## DATA FOR REVIEW:
★ ★ ★ ★ ★ ★ ★

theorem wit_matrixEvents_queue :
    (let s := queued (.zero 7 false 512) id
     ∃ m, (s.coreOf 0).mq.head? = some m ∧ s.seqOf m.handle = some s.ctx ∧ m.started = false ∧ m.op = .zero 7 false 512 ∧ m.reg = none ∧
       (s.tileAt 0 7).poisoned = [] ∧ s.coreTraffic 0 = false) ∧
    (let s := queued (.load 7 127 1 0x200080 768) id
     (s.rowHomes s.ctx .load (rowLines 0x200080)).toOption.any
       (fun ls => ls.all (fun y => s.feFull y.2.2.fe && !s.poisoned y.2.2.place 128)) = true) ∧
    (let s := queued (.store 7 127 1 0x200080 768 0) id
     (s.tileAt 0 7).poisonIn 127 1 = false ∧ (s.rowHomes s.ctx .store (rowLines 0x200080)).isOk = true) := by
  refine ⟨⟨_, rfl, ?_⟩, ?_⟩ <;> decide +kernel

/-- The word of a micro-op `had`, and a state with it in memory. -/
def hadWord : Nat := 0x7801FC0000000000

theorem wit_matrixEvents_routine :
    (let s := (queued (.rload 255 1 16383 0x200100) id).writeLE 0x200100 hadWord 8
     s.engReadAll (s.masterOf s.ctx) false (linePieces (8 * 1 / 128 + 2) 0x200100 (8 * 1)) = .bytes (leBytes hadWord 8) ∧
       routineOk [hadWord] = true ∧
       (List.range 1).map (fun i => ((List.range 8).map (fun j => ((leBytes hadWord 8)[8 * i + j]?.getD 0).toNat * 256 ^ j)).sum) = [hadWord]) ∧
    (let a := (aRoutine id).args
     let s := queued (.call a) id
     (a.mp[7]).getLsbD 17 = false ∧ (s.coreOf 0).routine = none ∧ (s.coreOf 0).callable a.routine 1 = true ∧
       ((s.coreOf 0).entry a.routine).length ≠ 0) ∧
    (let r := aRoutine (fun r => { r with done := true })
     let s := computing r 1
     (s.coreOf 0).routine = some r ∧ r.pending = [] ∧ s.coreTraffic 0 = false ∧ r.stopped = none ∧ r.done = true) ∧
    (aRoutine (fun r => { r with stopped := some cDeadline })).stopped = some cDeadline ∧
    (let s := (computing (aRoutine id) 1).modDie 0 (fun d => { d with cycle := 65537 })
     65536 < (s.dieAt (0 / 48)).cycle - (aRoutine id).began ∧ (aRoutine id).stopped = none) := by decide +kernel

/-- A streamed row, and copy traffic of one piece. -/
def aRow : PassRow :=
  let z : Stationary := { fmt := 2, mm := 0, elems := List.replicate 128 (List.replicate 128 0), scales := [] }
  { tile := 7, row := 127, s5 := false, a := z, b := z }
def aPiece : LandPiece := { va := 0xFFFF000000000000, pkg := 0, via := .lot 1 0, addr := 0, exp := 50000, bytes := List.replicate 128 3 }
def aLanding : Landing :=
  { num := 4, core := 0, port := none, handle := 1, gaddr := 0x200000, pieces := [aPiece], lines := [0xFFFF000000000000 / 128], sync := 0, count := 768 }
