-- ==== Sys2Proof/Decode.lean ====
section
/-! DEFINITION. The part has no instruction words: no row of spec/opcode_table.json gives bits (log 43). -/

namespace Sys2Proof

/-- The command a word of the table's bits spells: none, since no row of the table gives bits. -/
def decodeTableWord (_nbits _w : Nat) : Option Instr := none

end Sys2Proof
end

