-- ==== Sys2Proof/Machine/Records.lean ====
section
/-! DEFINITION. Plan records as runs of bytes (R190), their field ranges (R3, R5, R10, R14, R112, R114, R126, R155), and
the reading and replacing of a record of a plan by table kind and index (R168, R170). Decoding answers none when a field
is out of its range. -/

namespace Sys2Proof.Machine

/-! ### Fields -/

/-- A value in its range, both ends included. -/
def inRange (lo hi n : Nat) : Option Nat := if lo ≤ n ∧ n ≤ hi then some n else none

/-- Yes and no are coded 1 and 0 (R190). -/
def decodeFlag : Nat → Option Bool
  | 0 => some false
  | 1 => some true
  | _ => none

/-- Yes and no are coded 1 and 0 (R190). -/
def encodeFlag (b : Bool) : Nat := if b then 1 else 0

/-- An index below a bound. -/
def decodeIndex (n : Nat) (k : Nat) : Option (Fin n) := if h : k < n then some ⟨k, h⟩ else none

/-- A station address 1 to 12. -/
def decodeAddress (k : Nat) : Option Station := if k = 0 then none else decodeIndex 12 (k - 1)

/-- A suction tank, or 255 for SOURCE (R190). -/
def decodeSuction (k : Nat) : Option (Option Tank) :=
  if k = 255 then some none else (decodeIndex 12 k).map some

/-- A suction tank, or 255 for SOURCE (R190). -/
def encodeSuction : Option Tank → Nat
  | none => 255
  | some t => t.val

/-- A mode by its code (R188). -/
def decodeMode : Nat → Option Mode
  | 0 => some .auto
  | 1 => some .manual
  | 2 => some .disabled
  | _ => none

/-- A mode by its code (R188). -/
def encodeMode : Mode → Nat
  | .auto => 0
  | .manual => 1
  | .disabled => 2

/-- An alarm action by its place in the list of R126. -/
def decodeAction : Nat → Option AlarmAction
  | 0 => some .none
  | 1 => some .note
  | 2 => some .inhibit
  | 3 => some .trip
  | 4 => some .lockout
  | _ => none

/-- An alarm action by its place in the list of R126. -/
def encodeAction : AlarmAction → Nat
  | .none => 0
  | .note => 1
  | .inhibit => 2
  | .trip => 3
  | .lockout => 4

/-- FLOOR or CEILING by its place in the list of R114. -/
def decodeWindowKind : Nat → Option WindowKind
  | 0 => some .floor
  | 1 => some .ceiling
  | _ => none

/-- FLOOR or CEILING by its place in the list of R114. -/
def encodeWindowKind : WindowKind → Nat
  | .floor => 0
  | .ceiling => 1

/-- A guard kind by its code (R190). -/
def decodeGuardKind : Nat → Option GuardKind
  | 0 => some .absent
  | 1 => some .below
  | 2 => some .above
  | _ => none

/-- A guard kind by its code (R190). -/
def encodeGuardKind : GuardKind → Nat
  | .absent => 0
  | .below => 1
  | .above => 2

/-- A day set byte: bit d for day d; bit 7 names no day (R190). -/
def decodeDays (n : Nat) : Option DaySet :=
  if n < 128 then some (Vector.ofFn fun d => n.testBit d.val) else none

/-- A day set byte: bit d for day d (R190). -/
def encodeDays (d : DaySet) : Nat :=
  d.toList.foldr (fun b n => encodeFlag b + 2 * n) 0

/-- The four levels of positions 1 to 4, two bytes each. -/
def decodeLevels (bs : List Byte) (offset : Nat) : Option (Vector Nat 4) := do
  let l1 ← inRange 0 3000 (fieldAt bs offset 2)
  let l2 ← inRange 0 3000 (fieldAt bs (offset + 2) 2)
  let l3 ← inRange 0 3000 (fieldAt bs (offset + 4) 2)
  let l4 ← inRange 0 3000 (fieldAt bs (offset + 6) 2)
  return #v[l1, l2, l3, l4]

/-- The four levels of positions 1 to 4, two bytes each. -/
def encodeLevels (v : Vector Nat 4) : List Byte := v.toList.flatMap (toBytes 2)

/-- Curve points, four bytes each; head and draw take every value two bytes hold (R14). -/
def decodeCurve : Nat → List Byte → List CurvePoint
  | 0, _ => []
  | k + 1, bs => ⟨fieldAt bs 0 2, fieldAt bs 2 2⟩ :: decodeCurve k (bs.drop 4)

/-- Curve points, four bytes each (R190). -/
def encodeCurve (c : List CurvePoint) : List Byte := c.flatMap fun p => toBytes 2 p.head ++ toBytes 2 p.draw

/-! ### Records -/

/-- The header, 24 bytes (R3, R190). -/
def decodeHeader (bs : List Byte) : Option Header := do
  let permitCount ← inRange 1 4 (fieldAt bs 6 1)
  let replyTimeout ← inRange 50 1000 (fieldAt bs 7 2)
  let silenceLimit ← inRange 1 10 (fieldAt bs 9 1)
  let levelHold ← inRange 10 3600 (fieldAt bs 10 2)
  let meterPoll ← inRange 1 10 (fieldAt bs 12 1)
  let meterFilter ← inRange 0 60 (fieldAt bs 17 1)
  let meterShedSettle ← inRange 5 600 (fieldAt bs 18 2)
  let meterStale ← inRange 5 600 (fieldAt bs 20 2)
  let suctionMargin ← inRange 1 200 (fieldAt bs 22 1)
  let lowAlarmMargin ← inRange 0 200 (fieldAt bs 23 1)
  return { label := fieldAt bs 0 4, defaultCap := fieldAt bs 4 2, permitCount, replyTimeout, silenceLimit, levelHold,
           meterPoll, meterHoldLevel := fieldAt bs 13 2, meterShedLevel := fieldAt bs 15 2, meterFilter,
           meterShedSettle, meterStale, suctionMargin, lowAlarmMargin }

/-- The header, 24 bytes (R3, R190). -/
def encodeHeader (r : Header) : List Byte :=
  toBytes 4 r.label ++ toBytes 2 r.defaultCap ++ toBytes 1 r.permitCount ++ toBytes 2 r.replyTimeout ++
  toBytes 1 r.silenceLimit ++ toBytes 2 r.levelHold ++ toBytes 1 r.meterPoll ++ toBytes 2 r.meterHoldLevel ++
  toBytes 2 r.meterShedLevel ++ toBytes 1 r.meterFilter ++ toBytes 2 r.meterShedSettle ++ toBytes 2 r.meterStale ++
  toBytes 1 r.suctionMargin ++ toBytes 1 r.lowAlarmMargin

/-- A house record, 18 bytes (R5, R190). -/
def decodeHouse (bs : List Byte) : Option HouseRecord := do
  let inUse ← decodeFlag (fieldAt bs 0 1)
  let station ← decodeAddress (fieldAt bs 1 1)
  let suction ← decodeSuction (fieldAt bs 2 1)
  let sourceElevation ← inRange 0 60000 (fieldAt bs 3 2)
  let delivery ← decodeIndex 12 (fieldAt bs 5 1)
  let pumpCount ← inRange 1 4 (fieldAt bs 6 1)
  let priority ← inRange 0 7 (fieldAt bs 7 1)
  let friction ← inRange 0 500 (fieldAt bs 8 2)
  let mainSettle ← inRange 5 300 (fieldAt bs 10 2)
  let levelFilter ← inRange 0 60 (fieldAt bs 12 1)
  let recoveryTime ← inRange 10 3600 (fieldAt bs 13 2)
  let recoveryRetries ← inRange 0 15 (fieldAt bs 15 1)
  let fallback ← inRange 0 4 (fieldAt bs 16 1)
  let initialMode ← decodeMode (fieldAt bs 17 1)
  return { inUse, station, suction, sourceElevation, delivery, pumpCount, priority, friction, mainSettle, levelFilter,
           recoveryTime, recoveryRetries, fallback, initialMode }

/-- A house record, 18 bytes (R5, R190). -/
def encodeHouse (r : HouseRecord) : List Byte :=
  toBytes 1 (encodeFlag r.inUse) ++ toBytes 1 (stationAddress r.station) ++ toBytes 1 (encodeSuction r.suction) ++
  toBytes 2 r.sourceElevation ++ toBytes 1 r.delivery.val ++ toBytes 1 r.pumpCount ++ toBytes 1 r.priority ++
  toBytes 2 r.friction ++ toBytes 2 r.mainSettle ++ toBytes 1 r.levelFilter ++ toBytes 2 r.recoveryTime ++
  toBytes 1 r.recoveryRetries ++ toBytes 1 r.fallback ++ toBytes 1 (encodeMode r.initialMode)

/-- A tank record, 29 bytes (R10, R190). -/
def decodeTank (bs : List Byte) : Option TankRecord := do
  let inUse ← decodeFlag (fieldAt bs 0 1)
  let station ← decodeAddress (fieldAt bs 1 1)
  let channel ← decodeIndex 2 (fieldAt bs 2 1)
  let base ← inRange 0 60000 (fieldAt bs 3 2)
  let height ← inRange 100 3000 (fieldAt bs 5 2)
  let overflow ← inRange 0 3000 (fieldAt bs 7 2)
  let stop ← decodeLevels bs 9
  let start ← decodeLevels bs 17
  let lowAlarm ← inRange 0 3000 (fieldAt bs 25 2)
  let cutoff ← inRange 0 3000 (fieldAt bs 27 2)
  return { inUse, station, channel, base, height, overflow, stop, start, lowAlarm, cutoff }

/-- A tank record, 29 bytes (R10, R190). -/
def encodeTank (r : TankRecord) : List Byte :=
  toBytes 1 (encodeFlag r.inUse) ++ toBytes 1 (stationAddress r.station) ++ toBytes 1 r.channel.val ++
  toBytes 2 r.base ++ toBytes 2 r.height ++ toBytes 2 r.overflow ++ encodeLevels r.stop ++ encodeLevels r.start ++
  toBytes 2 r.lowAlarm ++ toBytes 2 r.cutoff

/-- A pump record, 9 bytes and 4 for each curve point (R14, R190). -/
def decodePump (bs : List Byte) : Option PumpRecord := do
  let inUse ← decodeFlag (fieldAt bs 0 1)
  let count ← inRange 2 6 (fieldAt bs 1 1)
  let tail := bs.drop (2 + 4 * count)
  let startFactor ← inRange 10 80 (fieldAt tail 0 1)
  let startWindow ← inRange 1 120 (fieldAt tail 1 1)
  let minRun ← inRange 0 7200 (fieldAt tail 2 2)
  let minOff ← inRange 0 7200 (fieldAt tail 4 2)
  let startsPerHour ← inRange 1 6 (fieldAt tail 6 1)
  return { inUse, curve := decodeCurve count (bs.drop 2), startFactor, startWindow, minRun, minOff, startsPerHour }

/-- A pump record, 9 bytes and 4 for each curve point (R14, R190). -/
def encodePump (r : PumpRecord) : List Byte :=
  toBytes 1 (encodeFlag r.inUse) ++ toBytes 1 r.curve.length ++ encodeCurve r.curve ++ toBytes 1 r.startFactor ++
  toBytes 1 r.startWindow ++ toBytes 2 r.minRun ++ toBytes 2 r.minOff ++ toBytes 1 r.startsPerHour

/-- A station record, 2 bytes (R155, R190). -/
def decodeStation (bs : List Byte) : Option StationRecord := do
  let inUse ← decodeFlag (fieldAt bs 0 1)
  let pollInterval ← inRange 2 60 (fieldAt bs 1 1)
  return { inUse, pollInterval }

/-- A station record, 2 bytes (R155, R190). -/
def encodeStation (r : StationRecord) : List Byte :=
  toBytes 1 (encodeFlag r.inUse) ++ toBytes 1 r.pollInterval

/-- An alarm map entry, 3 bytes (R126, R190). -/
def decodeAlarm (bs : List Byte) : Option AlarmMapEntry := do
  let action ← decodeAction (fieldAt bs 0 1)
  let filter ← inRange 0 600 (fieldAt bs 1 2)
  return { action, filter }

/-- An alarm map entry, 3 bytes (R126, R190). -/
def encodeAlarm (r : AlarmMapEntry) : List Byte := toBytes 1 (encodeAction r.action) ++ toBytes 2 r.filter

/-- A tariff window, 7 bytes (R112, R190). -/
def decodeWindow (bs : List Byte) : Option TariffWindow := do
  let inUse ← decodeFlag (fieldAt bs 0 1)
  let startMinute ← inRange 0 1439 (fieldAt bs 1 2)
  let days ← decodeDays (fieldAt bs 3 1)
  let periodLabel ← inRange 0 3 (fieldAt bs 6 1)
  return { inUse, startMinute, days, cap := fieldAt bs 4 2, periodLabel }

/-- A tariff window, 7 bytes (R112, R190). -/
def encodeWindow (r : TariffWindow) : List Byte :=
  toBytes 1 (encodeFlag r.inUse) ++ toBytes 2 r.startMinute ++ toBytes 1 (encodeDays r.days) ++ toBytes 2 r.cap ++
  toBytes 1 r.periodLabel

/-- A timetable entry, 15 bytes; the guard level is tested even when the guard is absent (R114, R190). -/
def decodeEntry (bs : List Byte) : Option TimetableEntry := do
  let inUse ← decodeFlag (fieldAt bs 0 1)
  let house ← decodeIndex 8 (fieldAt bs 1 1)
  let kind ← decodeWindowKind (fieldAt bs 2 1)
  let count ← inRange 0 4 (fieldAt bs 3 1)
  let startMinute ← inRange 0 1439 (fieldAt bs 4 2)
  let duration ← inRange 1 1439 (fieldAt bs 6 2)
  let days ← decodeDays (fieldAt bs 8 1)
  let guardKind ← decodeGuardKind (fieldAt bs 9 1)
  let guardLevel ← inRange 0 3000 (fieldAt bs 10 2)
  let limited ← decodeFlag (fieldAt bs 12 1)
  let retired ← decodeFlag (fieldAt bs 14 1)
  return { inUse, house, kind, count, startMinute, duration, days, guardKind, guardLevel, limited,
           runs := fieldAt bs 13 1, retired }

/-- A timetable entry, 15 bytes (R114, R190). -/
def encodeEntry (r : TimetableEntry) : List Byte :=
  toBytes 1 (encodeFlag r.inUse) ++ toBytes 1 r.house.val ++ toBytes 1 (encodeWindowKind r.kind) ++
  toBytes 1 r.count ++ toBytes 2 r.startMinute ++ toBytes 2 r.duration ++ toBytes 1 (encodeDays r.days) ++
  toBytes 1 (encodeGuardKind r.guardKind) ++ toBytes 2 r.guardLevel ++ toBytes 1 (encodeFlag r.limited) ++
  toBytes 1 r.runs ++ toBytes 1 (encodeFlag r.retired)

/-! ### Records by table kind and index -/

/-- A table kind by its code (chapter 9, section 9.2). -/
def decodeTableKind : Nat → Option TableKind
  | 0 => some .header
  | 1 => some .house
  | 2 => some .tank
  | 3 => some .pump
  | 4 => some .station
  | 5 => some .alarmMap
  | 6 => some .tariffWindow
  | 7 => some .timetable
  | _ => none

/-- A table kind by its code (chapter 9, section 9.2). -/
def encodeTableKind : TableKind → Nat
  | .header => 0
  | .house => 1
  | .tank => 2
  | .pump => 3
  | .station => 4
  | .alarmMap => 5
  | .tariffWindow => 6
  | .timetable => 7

★ ★ ★ ★ ★ ★ ★

## WHAT THIS TASK INVOLVES:
In the listing above, find the line holding "let mainSettle ←" and the line holding "let initialMode ←", then output those two lines and every line between them exactly.

## WORKED SOLUTION:
  let mainSettle ← inRange 5 300 (fieldAt bs 10 2)
  let levelFilter ← inRange 0 60 (fieldAt bs 12 1)
  let recoveryTime ← inRange 10 3600 (fieldAt bs 13 2)
  let recoveryRetries ← inRange 0 15 (fieldAt bs 15 1)
  let fallback ← inRange 0 4 (fieldAt bs 16 1)
  let initialMode ← decodeMode (fieldAt bs 17 1)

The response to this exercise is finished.